Page:Cooper - Œuvres complètes, éd Gosselin, tome 23, 1845.djvu/239

La bibliothèque libre.
Sauter à la navigation Sauter à la recherche
Le texte de cette page a été corrigé et est conforme au fac-similé.


Souvent la figure de l’Aurore était complètement submergée ; l’eau entrait à grands flots sur le gaillard d’avant, puis, l’instant d’après, c’était l’arrière qui était inondé, et nous étions obligés de nous réfugier sur les montants du guindeau. Je ne m’étonne plus de la manière dont le cutter et la frégate avaient examiné notre position. Il était évident que les pêcheurs ne savaient nullement ce que c’était qu’un mouillage pour un bâtiment, et que, pour peu que nos ancres eussent pu atteindre le fond, nous n’aurions guère été plus mal au milieu du canal de Saint-George.

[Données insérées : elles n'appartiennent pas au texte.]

-- ==== Sys2Proof/Laws/State.lean ====
section
/-! SUPPORT. The fields of the state under each named update: what an update does not name stays as it was, and what it names reads back. -/

namespace Sys2Proof.Machine

/-! ## Reading back -/

@[simp] theorem State.core_setCore (s : State) (c : CoreId) (k : Core) : (s.setCore c k).core c = k := tabGet_tabPut_same ..
theorem State.core_setCore_ne (s : State) (k : Core) {c c' : CoreId} (h : c' ≠ c) : (s.setCore c k).core c' = s.core c' :=
  tabGet_tabPut_ne _ _ _ (fun e => h (BitVec.eq_of_toNat_eq e))
@[simp] theorem Core.thread_setThread (k : Core) (t : BitVec 2) (x : Thread) : (k.setThread t x).thread t = x := tabGet_tabPut_same ..
theorem Core.thread_setThread_ne (k : Core) (x : Thread) {t t' : BitVec 2} (h : t' ≠ t) : (k.setThread t x).thread t' = k.thread t' :=
  tabGet_tabPut_ne _ _ _ (fun e => h (BitVec.eq_of_toNat_eq e))
@[simp] theorem State.unit_setUnit (s : State) (u : W32) (x : Unit) : (s.setUnit u x).unit u = x := tabGet_tabPut_same ..
theorem State.unit_setUnit_ne (s : State) (x : Unit) {u u' : W32} (h : u' ≠ u) : (s.setUnit u x).unit u' = s.unit u' :=
  tabGet_tabPut_ne _ _ _ (fun e => h (BitVec.eq_of_toNat_eq e))
@[simp] theorem State.place_setPlace (s : State) (n : Nat) (x : Place) : (s.setPlace n x).place n = x := tabGet_tabPut_same ..
@[simp] theorem State.mslot_setMslot (s : State) (n : Nat) (x : Slot) : (s.setMslot n x).mslot n = x := tabGet_tabPut_same ..
@[simp] theorem State.contract_setContract (s : State) (n : Nat) (x : Contract) : (s.setContract n x).contract n = x :=
  tabGet_tabPut_same ..
@[simp] theorem State.ctx_setCtx (s : State) (n : Nat) (x : Ctx) : (s.setCtx n x).ctx n = x := tabGet_tabPut_same ..
theorem State.qp_setQp (s : State) (q : QRef) (x : Qp) : (s.setQp q x).qp? q = if s.present q.fn then some x else none := by
  show (if s.present q.fn then tabLook (tabPut s.qps (qpKey q) x) (qpKey q) else none) = _
  rw [tabLook_tabPut_same]
@[simp] theorem Core.chan_setChan (k : Core) (n : Nat) (x : Chan) : (k.setChan n x).chan n = x := tabGet_tabPut_same ..
@[simp] theorem Core.inst_setInst (k : Core) (n : Nat) (i : Inst) : (k.setInst n i).inst n = i := tabGet_tabPut_same ..
@[simp] theorem State.core_report (s : State) (r : FaultRep) (c : CoreId) : (s.report r).core c = s.core c := rfl
@[simp] theorem State.core_emit (s : State) (o : Out) (c : CoreId) : (s.emit o).core c = s.core c := rfl
@[simp] theorem State.unit_setCore (s : State) (c : CoreId) (k : Core) (u : W32) : (s.setCore c k).unit u = s.unit u := rfl
@[simp] theorem State.unit_emit (s : State) (o : Out) (u : W32) : (s.emit o).unit u = s.unit u := rfl
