theorem cqHeadDoorbell_of_none (hx : s.qp? ⟨f, q⟩ = none) : execCqHeadDoorbell f q v s = .next (doorbellError s f) := by
  simp [execCqHeadDoorbell, hl, hx]

theorem sqTailDoorbell_moves (hx : s.qp? ⟨f, q⟩ = some x) (ht : x.sqTail < x.sqSize) (h : x.TailFits (bits v 15 0)) :
    execSqTailDoorbell f q v s = .next (settleSnow (s.setQp ⟨f, q⟩ { x with sqTail := bits v 15 0 })) := by
  simp [execSqTailDoorbell, hl, hx, (Qp.tailFits_iff ht).mp h]

theorem sqTailDoorbell_refused (hx : s.qp? ⟨f, q⟩ = some x) (ht : x.sqTail < x.sqSize) (h : ¬ x.TailFits (bits v 15 0)) :
    execSqTailDoorbell f q v s = .next (doorbellError s f) := by
  simp [execSqTailDoorbell, hl, hx, mt (Qp.tailFits_iff ht).mpr h]

/-- The entries held take the places that a head doorbell frees (R488). -/
theorem cqHeadDoorbell_moves (hx : s.qp? ⟨f, q⟩ = some x) (hh : x.cqHead < x.cqSize) (h : x.HeadFits (bits v 15 0)) :
    execCqHeadDoorbell f q v s = .next (drainHeld x.held.length (s.setQp ⟨f, q⟩ { x with cqHead := bits v 15 0 }) ⟨f, q⟩) := by
  simp [execCqHeadDoorbell, hl, hx, (Qp.headFits_iff hh).mp h]

theorem cqHeadDoorbell_refused (hx : s.qp? ⟨f, q⟩ = some x) (hh : x.cqHead < x.cqSize) (h : ¬ x.HeadFits (bits v 15 0)) :
    execCqHeadDoorbell f q v s = .next (doorbellError s f) := by
  simp [execCqHeadDoorbell, hl, hx, mt (Qp.headFits_iff hh).mpr h]

/-- With one entry held and a place freed for it, that entry is written. -/
theorem cqHeadDoorbell_writes_held {c : Completion} (hx : s.qp? ⟨f, q⟩ = some x) (hh : x.cqHead < x.cqSize) (hc : x.held = [c])
    (h : x.HeadFits (bits v 15 0)) (hfree : (x.cqTail + 1) % x.cqSize ≠ bits v 15 0) :
    execCqHeadDoorbell f q v s = .next (writeEntry (s.setQp ⟨f, q⟩ { x with cqHead := bits v 15 0 }) ⟨f, q⟩
      { x with cqHead := bits v 15 0, held := [] } c) := by
  have hput := State.qp_setQp_of_present { x with cqHead := bits v 15 0 } (State.present_of_qp hx)
  have hfull : ({ x with cqHead := bits v 15 0 } : Qp).cqFull = false := beq_eq_false_iff_ne.mpr hfree
  exact (cqHeadDoorbell_moves v hl hx hh h).trans (congrArg Host.Outcome.next (drainHeld_of_single hput hc hfull))

end doorbells

/-! ## The coalescing timer (R498) -/

/-- Once TIME µs have passed since the first entry not signalled, the timer signals the ring. -/
theorem msixCoalesceTimer_of_due {s : State} {q : QRef} {x : Qp} {now u : W64} (hx : s.qp? q = some x) (hu : x.since = some u)
    (hnow : s.time.toNat ≤ now.toNat) (hdue : 1000 * x.timeUs.toNat ≤ now.toNat - u.toNat) :
    execMsixCoalesceTimer q now s = .next (signal { s with time := now } q x) := by
  have hx' : ({ s with time := now } : State).qp? q = some x := hx
  simp only [execMsixCoalesceTimer, State.atTime_of_le hnow, hx', hu]
  exact if_pos hdue

/-! ## The statement -/

/-- Settles O42: a posted entry is one `writeEntry` or is held, a doorbell moves its pointer where `TailFits` or `HeadFits` holds and is counted elsewhere,
and the timer is one `signal`. -/
theorem ringsAndDoorbells : Obligations.RingsAndDoorbells := by
  unfold Obligations.RingsAndDoorbells
  refine ⟨?posted, ?doorbells, ?timer⟩
  case posted =>
    intro s q x c hx
    refine ⟨post_of_full c hx, fun hf hheld hwf => ?_⟩
    intro t a wraps
    have ht : t = writeEntry (s.setQp q { x with held := [c] }) q x c := post_of_free c hx hf hheld
    obtain ⟨⟨hhandle, hstatus, hreason, hkind, hphase, htag, hhead, hzero, hinfo1, hinfo2⟩, hkept⟩ :=
      writeEntry_entryAt (s := s.setQp q { x with held := [c] }) q x c hwf
    obtain ⟨n, u, hy⟩ := writeEntry_qp (s := s.setQp q { x with held := [c] }) (q := q) x c (State.present_of_qp (s := s) hx)
    rw [ht]
    exact ⟨hhandle, hstatus, hreason, hkind, hphase, htag, hhead, hzero, hinfo1, hinfo2, hkept,
      ⟨_, hy, rfl, x.pushed_phase s.time, hheld, rfl, rfl, rfl⟩, writeEntry_out ..⟩
  case doorbells =>
    intro s f q v hf hrise hphase
    have hl := doorbellLive_of hf hphase
    have counted := doorbellError_counts f hrise
    refine ⟨fun hx => ⟨_, sqTailDoorbell_of_none v hl hx, counted⟩, fun hx => ⟨_, cqHeadDoorbell_of_none v hl hx, counted⟩, ?_⟩
    intro x hx _ hsqTail hcqHead _
    refine ⟨fun hn hk => sqTailDoorbell_moves v hl hx hsqTail ⟨hn, hk⟩, fun h => ⟨_, sqTailDoorbell_refused v hl hx hsqTail h, counted⟩,
      fun hn hk => ⟨fun hheld => ?_, fun c hc hfree => ?_⟩, fun h => ⟨_, cqHeadDoorbell_refused v hl hx hcqHead h, counted⟩⟩
    · exact (cqHeadDoorbell_moves v hl hx hcqHead ⟨hn, hk⟩).trans (by rw [hheld, List.length_nil, drainHeld])
    · obtain ⟨m, u, hy⟩ := writeEntry_qp (s := s.setQp ⟨f, q⟩ { x with cqHead := bits v 15 0 }) (q := ⟨f, q⟩)
        { x with cqHead := bits v 15 0, held := [] } c hf
      exact ⟨_, _, cqHeadDoorbell_writes_held v hl hx hcqHead hc ⟨hn, hk⟩ hfree, hy, rfl, rfl, rfl⟩
  case timer =>
    intro s q x now u hx hu _ hnow hdue
    exact ⟨_, _, msixCoalesceTimer_of_due hx hu hnow hdue, signal_qp x (State.present_of_qp hx), rfl, rfl, signal_out _ q x⟩

end Sys2Proof.Machine
end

Vers neuf heures, j’eus avec Marbre une conférence près de la même écoute de hunier à laquelle nous nous tenions cramponnés ; et pourtant nous étions obligés de forcer la voix pour nous entendre, tant étaient aigus les sifflements du vent à travers les cordages ; on eût dit les accords d’une immense harpe éolienne, tandis que le mugissement de l’océan formait la basse de cet effrayant concert.

— Vous le voyez, Miles, me cria Marbre le premier ; l’Aurore gigote comme une baleine qui a un harpon dans le ventre. — Je crains à chaque instant que l’étrave ne nous plante là.

— Rassurez-vous à cet égard, Miles ; ce qui m’inquiète, moi, c’est le câble de notre ancre de tribord ; il est beaucoup plus tendu que l’autre, et je redoute quelque catastrophe.

— Oui, c’est généraliser sur sa force avec beaucoup de sens ; si nous mettions la barre à bâbord pour essayer de déborder un peu ?

— J’y songeais ; et grâce au flot, nous pourrons…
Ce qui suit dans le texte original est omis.